Polo v. Innoventions_International, LLC, 833 F.3d 1193 (9th Cir. 2016)

The United States Court of Appeals for the Ninth Circuit (the “Ninth Circuit”) held the District Court should remand a Class Action Fairness Act (“CAFA”) suit rather than dismiss it under the removal statute, and even if dismissal rather than remand was permitted under the remand rule, it was not clear that remand would be futile in this instance.

The Polo suit originally consisted of nine causes of action, but,  only one remained after pleading challenges, alleging violations of California’s Consumer Legal Remedies Act (“CLRA”).  The District Court in Polo dismissed the action finding Plaintiff Elsa Polo (“Plaintiff”) lacked standing because she was not actually a diabetic, and she could not have suffered the harm that she alleged.  The District Court remarked that although 28 U.S.C. § 1447(c) instructs the courts to remand, and not dismiss, the state court suits that fail after removal to federal courts, may be dismissed as this rule does not apply to cases removed under CAFA.

The Ninth Circuit reversed the District Court finding CAFA suits, like any other type of removed case, must go back to state court if the federal jurisdiction failed for lack of standing. The Ninth Circuit remarked Article III limited federal jurisdiction to cases that presented a live case or controversy, such as lawsuits claiming an actual or imminent injury that was fairly traceable to the defendant and that a court ruling would remedy.

Defendant Innoventions International, LLC (“Innoventions”) argued even if remand would normally be appropriate under similar circumstances, dismissal was proper anyway under Bell v. City of Kellogg, 922 F.2d 1418 (9th Cir. 1991), where the Ninth Circuit held that judges can dismiss removed cases altogether when remand would be futile.

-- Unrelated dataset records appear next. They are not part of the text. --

-- ==== Sys2Proof/Machine/Serve.lean ====
section
/-! DEFINITION. Serving one request: the Normalizer where the request is a token (R189), the cascade (R61), and the
meaning of the decoded instruction. Step.lean only calls it. -/

namespace Sys2Proof.Machine

/-- What the formatter does with the demultiplexer's record (R79). A record of the reference population's mnemonics runs
that instruction's meaning; an entry of another table pair has no instruction of its own and is rendered by its format's
template like any other entry (R205, log entry 18). -/
def runRecord (r : Record) (s : State) : Host.Outcome State Fault Refusal :=
  match Instr.ofRecord r with
  | some i => exec i s
  | none => emitLine (render r) s

/-- One decode (R60, R61): classify the word by the block's own tables and run the record. -/
def serveWord (w : Word) (s : State) : Host.Outcome State Fault Refusal :=
  runRecord (classify s.fs s.pt w) s

/-- One request (R28, R189): decode its word, or answer the Normalizer's error. -/
def serve (q : Request) (s : State) : Host.Outcome State Fault Refusal :=
  match requestWord q with
  | .ok w => serveWord w s
  | .error e => emitError e s

/-- The response a request gets from a block with these tables: a function of the request and the tables alone (R37,
R78). The step's definition goes through the instructions' meanings; that it gives this response is a statement. -/
def answer (fs : List FSEntry) (pt : List PTEntry) (q : Request) : Response :=
  match requestWord q with
  | .ok w => .line (decodeText fs pt w)
  | .error .invalidHex => .invalidHex
  | .error .invalidBinary => .invalidBinary

/-- The step of a block whose tables are well-formed: serve the oldest request. With no request there is nothing to do
and the state stays as it is (log entry 4). -/
def serveNext (s : State) : Host.Outcome State Fault Refusal :=
  match s.requests with
  | [] => .next s
  | q :: rest => serve q (s.withRequests rest)

/-- The next request to be served is the word w; everything else is as before. -/
def State.issueFirst (s : State) (w : Word) : State := s.withRequests (.word w :: s.requests)

end Sys2Proof.Machine
end

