/-! ## The cascade over well-formed tables: the record of an entry that the word matches -/

/-- The record of a word under a fixed-shamt entry (R61, R80). -/
def FSEntry.record (e : FSEntry) (w : Word) : Record :=
  .fixedShamt e.mnemonic (rdField w) (rnField w) (rmField w)

/-- The record of a word under a primary entry: its format's fields (R61, R66). -/
def PTEntry.record (e : PTEntry) (w : Word) : Record :=
  match e.format with
  | .r => .r e.mnemonic (rdField w) (rnField w) (rmField w) (shamtField w)
  | .d => .d e.mnemonic (rdField w) (rnField w) (imm9Field w)
  | .i => .i e.mnemonic (rdField w) (rnField w) (imm12Field w)
  | .im => .im e.mnemonic (rdField w) (hwField w) (imm16Field w)
  | .b => .b e.mnemonic (disp26Field w)
  | .cb => .cb e.mnemonic (rdField w) (disp19Field w)

/-- The cascade answers a probe's record, or the unknown word when every probe misses (R61, R69). -/
theorem classify_mem_probeOutcomes (fs : List FSEntry) (pt : List PTEntry) (w : Word) :
    some (classify fs pt w) ∈ probeOutcomes fs pt w ∨
      ((∀ o ∈ probeOutcomes fs pt w, o = none) ∧ classify fs pt w = .unknown w) := by
  unfold classify probeOutcomes
  repeat' split
  all_goals simp [*]

/-- A lookup of a word's top bits that answers names an entry that the word matches. -/
theorem lookupPT_slice_some {pt : List PTEntry} {w : Word} {n : Nat} {mn : Mnemonic} {f : Format} (hn : n ≤ 32)
    (h : lookupPT pt (w.extractLsb' (32 - n) n) = some (mn, f)) :
    ∃ e ∈ pt, e.hits w = true ∧ e.mnemonic = mn ∧ e.format = f := by
  obtain ⟨e, he, rfl, hkey, hmn, hf⟩ := lookupPT_some h
  exact ⟨e, he, (e.hits_iff hn w).mpr (BitVec.eq_of_toNat_eq hkey.symm), hmn, hf⟩

/-- A probe's record is the record of an entry that the word matches. -/
theorem hits_of_mem_probeOutcomes {fs : List FSEntry} {pt : List PTEntry} {w : Word} {r : Record}
    (h : some r ∈ probeOutcomes fs pt w) :
    (∃ e ∈ fs, e.hits w = true ∧ r = e.record w) ∨ ∃ e ∈ pt, e.hits w = true ∧ r = e.record w := by
  have hentry {n : Nat} {mn : Mnemonic} {f : Format} (hn : n ≤ 32)
      (hl : lookupPT pt (w.extractLsb' (32 - n) n) = some (mn, f))
      (hr : ∀ e : PTEntry, e.mnemonic = mn → e.format = f → r = e.record w) :
      ∃ e ∈ pt, e.hits w = true ∧ r = e.record w := by
    obtain ⟨e, he, hw, hmn, hf⟩ := lookupPT_slice_some hn hl
    exact ⟨e, he, hw, hr e hmn hf⟩
  simp only [probeOutcomes, List.mem_cons, List.not_mem_nil, or_false] at h
  obtain h | h | h | h | h | h := h
  · obtain ⟨mn, hl, rfl⟩ := probeFixedShamt_some h.symm
    obtain ⟨e, he, hkey, rfl⟩ := lookupFS_some hl
    exact .inl ⟨e, he, (e.hits_iff w).mpr hkey.symm, rfl⟩
  · obtain ⟨mn, hl, rfl⟩ | ⟨mn, hl, rfl⟩ := probe11_some h.symm
    · exact .inr (hentry (n := 11) (by decide) hl fun e hmn hf => by rw [PTEntry.record, hf, hmn])
    · exact .inr (hentry (n := 11) (by decide) hl fun e hmn hf => by rw [PTEntry.record, hf, hmn])
  · obtain ⟨mn, hl, rfl⟩ := probe10_some h.symm
    exact .inr (hentry (n := 10) (by decide) hl fun e hmn hf => by rw [PTEntry.record, hf, hmn])
  · obtain ⟨mn, hl, rfl⟩ := probe9_some h.symm
    exact .inr (hentry (n := 9) (by decide) hl fun e hmn hf => by rw [PTEntry.record, hf, hmn])
  · obtain ⟨mn, hl, rfl⟩ := probe6_some h.symm
    exact .inr (hentry (n := 6) (by decide) hl fun e hmn hf => by rw [PTEntry.record, hf, hmn])
  · obtain ⟨mn, hl, rfl⟩ := probe8_some h.symm
    exact .inr (hentry (n := 8) (by decide) hl fun e hmn hf => by rw [PTEntry.record, hf, hmn])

The Ninth Circuit disagreed finding it was uncertain whether Bell remained a good law after the United States Supreme Court declined to adopt a futility exception to the Section  1447(c) remand rule in International Primate Protection League v. Administrators of Tulane Educational Fund, 500 U.S. 72, 111 S.Ct. 1700, 114 L.Ed.2d 134 (1991).

The Ninth Circuit observed the International Primate decision also did not categorically reject the futility rule, leaving its status uncertain.  The Ninth Circuit, however, remarked that even if the Bell standard was the proper one, Innoventions failed to prove Plaintiff’s claims fell under the exception; stating the futility rule requires a court to have absolute certainty a state court would immediately dismiss the case.

Because the CLRA confers standing on anyone who buys a product based on deceptive marketing, regardless of whether the false advertising caused any additional injury, it was not clear to the Ninth Circuit that the designated State of California Superior Court would dismiss Plaintiff’s CLRA claim.

Thus, the Ninth Circuit found Plaintiff’s standing to bring her CLRA claim did not depend upon her allegation that taking Innoventions’ DiabeStevia product made her diabetes worse, or it was irrelevant as to when she ceased taking her diabetes medication, or whether she had diabetes at all. The Ninth Circuit pointed out that what mattered were her allegations she thought she had diabetes, that Innoventions marketed DiabeStevia as a treatment for diabetes, and that but for that marketing, she would not have bought DiabeStevia.

Based thereon, the District Court’s judgment dismissing the case was reversed and remanded by the Ninth Circuit.